§ Task prompt
After finding the line with "(marked = false" in the entries below, retype exactly each line from there through the line with "(c = .tableOverflow ∨", including that final line.

[Records from a collection]
····················
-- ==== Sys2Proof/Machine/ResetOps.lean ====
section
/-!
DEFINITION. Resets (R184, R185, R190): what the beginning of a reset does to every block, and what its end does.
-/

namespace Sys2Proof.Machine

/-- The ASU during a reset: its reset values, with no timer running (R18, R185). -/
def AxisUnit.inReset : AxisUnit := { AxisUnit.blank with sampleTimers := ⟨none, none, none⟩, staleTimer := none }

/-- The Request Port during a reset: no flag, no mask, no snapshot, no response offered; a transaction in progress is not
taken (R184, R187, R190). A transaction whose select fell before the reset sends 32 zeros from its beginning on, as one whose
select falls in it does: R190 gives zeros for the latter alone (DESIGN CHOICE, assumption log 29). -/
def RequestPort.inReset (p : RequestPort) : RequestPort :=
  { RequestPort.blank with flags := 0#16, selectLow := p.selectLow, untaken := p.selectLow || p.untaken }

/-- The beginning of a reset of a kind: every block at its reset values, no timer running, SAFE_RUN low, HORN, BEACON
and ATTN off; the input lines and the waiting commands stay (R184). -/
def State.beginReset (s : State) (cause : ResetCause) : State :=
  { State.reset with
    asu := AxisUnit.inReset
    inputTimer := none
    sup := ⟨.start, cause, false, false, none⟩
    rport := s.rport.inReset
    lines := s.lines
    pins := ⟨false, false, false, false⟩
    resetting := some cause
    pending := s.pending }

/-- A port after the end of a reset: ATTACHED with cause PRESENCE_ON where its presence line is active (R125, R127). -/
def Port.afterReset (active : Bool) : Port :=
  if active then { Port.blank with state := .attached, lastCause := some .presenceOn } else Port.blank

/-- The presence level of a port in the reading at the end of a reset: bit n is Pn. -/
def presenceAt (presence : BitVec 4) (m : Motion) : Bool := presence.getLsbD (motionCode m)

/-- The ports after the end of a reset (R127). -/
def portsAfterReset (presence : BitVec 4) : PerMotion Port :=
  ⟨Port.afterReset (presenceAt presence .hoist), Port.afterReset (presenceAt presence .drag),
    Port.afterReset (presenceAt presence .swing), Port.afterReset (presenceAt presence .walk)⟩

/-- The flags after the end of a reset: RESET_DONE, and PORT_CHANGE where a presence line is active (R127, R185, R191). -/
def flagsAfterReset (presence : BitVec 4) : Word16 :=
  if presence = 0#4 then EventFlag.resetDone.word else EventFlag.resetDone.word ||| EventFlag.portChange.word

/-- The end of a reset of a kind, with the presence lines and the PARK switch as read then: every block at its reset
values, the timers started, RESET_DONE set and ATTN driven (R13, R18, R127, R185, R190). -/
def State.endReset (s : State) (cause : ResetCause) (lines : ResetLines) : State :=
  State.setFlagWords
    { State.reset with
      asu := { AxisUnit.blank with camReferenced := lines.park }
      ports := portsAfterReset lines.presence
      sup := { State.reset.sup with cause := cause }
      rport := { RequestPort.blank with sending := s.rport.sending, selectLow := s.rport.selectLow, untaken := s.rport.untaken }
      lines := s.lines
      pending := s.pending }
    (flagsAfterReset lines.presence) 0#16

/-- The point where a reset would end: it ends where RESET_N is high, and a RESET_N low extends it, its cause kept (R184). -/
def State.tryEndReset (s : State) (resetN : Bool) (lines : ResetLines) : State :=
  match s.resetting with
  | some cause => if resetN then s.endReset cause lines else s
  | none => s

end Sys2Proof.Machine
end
····················
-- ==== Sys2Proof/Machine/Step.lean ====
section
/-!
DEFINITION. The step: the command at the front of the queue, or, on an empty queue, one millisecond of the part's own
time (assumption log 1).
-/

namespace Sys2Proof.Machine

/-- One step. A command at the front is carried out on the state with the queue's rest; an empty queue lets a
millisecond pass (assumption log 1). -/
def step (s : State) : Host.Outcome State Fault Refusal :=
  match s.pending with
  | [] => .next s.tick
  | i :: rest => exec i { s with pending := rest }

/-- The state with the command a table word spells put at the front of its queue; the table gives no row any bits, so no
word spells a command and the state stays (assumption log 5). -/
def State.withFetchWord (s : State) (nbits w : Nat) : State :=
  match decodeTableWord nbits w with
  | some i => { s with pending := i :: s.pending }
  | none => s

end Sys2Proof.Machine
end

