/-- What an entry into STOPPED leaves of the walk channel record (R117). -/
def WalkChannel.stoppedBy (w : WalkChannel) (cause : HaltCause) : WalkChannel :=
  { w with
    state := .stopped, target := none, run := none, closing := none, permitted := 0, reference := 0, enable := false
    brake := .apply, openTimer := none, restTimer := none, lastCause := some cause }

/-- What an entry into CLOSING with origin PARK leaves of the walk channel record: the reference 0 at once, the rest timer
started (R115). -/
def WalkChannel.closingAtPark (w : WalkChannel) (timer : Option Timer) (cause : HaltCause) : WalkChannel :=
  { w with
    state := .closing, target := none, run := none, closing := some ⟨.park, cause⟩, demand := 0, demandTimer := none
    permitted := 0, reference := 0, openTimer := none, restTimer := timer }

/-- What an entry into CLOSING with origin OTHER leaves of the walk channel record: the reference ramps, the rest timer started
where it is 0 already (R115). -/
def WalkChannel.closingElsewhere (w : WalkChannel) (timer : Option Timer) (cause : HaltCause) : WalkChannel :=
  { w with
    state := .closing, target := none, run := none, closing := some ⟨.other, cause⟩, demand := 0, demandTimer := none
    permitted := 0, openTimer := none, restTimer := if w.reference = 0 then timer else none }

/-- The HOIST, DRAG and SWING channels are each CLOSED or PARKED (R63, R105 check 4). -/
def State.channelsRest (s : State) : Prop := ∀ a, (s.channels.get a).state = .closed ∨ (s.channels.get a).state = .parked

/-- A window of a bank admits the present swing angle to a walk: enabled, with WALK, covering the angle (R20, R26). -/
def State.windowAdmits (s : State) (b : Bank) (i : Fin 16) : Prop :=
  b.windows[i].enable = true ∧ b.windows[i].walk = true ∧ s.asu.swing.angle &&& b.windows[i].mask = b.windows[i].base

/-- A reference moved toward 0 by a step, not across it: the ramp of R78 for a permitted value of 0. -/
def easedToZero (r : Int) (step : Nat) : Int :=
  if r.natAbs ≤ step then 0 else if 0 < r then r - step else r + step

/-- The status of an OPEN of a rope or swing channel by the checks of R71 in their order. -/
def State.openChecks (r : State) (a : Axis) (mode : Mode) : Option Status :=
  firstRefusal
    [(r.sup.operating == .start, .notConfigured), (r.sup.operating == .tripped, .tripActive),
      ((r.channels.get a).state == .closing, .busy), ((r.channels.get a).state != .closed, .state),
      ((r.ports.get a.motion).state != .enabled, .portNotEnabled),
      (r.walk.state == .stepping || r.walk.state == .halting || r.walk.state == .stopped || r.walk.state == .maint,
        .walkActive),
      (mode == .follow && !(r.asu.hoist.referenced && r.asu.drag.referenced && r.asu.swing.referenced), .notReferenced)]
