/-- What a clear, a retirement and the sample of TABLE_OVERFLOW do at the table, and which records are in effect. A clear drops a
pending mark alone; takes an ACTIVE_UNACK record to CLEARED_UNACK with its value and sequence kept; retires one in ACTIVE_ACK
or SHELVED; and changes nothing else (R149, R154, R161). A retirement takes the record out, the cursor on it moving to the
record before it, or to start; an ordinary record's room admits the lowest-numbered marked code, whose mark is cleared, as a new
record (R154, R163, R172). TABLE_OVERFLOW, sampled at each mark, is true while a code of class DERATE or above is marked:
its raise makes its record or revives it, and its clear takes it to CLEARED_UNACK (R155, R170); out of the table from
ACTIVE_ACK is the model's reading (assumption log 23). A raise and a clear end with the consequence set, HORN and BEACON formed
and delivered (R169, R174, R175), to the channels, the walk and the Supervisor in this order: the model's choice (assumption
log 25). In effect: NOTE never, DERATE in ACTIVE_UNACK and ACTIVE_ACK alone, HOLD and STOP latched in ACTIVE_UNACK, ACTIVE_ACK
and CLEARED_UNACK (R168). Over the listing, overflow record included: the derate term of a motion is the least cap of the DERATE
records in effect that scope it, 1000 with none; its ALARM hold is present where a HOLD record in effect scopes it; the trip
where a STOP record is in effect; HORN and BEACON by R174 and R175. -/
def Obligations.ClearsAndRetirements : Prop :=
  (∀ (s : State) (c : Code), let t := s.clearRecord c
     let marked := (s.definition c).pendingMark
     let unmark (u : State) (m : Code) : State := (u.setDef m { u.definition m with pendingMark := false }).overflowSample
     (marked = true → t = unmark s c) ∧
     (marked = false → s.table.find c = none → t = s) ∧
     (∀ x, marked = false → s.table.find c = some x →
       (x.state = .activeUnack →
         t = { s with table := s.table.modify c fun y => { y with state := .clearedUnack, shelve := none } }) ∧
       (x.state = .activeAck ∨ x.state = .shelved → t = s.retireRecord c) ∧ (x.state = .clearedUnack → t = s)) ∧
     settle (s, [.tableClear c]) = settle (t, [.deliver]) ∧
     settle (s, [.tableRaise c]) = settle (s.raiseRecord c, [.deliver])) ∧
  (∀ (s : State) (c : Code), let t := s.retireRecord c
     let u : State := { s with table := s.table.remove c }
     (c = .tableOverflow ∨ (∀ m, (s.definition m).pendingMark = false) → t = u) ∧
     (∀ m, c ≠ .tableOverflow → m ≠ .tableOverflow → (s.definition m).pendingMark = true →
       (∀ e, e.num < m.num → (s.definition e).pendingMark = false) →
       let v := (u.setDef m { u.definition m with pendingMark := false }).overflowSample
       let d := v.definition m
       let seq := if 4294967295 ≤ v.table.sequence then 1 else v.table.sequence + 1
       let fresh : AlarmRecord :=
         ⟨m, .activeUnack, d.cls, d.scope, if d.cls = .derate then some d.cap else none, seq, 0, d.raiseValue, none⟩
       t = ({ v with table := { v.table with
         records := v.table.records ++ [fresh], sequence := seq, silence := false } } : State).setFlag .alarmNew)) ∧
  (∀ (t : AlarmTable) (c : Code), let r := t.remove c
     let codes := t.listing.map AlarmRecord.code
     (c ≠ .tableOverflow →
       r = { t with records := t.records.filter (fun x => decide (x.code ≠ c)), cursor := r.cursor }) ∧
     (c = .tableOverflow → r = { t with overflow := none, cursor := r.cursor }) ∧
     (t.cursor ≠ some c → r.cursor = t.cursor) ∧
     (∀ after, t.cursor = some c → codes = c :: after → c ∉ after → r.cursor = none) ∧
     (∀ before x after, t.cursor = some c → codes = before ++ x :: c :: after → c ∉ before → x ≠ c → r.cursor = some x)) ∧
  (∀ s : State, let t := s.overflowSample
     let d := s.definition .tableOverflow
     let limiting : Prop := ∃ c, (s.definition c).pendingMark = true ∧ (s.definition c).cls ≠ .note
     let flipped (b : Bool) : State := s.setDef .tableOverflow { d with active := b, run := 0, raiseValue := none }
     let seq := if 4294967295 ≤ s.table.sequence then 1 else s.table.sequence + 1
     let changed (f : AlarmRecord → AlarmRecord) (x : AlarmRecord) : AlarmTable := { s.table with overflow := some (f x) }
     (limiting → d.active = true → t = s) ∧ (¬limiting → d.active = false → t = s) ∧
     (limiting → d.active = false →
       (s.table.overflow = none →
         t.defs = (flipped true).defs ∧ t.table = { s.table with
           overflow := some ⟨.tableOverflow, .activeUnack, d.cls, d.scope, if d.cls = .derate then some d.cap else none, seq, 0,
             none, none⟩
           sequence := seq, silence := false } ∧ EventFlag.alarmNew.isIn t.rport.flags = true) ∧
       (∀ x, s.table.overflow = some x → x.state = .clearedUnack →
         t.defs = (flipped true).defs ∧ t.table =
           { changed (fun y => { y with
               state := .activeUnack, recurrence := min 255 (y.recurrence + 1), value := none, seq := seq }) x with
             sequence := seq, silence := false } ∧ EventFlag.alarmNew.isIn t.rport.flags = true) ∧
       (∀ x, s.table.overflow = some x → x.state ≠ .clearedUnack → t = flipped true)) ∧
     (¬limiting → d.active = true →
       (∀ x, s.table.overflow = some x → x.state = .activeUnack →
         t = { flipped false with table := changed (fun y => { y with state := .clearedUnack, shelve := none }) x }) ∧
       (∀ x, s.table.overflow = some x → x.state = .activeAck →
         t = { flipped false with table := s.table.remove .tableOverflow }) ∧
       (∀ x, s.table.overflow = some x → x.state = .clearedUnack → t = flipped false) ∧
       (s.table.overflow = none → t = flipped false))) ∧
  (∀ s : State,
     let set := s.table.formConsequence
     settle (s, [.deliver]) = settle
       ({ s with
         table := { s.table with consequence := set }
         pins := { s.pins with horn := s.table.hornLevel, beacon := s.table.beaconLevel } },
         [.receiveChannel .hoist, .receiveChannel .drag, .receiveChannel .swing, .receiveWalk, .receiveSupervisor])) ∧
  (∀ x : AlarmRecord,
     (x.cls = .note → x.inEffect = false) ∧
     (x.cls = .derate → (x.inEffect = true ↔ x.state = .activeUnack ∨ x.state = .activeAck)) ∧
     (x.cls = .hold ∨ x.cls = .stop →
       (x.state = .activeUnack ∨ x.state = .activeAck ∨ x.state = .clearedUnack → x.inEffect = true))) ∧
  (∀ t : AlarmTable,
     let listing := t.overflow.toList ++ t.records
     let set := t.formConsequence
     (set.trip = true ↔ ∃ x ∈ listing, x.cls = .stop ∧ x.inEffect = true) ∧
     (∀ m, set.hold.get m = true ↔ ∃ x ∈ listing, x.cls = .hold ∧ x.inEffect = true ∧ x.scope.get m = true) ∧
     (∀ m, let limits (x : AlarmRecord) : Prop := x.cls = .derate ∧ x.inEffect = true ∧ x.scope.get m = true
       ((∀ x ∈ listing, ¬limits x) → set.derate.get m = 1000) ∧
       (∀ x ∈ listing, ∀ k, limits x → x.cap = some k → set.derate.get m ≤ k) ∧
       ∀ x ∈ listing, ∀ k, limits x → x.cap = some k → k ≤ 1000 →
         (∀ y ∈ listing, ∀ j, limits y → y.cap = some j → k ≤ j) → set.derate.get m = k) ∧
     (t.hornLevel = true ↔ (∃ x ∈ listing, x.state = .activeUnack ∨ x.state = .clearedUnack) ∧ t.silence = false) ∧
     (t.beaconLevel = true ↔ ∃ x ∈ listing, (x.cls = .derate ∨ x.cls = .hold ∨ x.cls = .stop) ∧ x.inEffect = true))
····················
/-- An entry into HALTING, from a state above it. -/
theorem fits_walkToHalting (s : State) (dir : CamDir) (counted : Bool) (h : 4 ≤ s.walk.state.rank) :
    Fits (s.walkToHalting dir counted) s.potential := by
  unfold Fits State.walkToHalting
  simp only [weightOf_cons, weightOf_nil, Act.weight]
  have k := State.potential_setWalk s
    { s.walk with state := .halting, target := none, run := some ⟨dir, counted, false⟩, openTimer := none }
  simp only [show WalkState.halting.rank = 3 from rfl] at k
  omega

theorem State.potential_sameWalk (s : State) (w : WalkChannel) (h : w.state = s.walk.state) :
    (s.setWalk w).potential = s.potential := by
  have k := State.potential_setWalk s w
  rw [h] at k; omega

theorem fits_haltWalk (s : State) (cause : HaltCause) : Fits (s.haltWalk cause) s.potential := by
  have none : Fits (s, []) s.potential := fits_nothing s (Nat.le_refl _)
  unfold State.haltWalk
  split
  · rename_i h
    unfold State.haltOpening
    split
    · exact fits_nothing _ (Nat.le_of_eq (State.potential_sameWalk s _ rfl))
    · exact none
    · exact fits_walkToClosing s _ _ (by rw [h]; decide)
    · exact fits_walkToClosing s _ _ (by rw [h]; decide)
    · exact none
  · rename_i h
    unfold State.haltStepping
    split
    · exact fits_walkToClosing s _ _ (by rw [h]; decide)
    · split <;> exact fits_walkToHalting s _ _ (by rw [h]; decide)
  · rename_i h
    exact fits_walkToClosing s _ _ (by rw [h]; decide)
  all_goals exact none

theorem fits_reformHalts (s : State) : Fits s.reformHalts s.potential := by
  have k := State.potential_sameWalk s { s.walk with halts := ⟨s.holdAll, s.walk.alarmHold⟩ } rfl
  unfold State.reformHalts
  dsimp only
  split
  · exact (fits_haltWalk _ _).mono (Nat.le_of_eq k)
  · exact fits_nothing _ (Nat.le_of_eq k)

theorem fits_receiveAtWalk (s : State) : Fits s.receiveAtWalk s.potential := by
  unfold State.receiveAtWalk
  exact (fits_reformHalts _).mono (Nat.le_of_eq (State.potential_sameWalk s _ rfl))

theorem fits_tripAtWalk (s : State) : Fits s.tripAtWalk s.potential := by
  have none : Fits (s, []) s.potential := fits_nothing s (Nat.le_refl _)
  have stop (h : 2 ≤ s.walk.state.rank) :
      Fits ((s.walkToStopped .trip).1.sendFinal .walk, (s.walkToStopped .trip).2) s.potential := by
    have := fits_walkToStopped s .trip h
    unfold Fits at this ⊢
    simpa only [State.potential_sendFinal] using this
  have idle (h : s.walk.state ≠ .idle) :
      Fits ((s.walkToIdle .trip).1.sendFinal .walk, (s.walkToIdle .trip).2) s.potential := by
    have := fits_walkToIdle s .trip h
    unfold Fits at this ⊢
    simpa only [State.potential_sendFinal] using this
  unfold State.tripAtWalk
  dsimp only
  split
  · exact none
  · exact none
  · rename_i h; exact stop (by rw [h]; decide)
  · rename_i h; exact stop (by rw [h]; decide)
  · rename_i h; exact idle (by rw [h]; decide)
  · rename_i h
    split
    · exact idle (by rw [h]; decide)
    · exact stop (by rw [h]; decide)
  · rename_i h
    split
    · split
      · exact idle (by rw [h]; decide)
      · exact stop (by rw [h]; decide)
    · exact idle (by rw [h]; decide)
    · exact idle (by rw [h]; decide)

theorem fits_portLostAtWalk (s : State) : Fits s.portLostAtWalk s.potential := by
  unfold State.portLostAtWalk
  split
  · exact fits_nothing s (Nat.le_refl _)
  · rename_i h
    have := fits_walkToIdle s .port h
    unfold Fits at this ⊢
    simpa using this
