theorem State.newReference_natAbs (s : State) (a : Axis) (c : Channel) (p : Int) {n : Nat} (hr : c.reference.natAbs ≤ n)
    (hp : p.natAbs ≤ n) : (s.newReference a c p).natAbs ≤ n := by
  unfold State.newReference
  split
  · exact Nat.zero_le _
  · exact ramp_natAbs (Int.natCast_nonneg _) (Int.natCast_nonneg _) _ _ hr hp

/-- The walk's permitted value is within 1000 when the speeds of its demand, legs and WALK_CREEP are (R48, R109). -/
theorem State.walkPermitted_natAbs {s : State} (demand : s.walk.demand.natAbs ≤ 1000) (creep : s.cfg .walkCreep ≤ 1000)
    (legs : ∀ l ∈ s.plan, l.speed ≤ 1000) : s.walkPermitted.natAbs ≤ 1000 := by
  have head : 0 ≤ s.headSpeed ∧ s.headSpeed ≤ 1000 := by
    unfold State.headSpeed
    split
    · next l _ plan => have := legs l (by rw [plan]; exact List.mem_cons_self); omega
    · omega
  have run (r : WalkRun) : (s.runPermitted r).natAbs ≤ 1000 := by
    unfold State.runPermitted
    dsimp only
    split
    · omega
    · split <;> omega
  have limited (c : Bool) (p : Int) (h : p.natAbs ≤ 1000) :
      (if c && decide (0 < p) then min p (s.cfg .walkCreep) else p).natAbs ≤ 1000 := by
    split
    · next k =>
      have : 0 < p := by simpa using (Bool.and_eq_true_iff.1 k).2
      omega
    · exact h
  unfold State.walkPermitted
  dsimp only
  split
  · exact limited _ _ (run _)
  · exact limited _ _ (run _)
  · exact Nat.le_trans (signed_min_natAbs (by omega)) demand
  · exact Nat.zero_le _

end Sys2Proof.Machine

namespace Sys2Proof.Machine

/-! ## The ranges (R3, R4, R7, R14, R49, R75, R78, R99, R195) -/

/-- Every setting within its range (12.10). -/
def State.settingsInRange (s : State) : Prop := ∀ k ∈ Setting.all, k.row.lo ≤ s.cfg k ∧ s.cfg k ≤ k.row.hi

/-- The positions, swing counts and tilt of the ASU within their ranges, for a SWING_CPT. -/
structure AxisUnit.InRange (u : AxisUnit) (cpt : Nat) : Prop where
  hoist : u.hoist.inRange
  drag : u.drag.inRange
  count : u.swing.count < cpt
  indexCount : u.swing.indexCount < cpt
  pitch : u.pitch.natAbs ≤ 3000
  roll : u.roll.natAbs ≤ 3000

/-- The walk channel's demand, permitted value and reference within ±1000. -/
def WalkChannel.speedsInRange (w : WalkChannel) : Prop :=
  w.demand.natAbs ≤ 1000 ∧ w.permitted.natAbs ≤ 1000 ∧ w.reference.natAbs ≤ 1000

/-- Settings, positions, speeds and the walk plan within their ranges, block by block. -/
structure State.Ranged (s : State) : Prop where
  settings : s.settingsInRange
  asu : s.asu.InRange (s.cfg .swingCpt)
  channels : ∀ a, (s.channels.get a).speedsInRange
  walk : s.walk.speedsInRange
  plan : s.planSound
····················
§ Answer to the exercise
     (marked = false → s.table.find c = none → t = s) ∧
     (∀ x, marked = false → s.table.find c = some x →
       (x.state = .activeUnack →
         t = { s with table := s.table.modify c fun y => { y with state := .clearedUnack, shelve := none } }) ∧
       (x.state = .activeAck ∨ x.state = .shelved → t = s.retireRecord c) ∧ (x.state = .clearedUnack → t = s)) ∧
     settle (s, [.tableClear c]) = settle (t, [.deliver]) ∧
     settle (s, [.tableRaise c]) = settle (s.raiseRecord c, [.deliver])) ∧
  (∀ (s : State) (c : Code), let t := s.retireRecord c
     let u : State := { s with table := s.table.remove c }
     (c = .tableOverflow ∨ (∀ m, (s.definition m).pendingMark = false) → t = u) ∧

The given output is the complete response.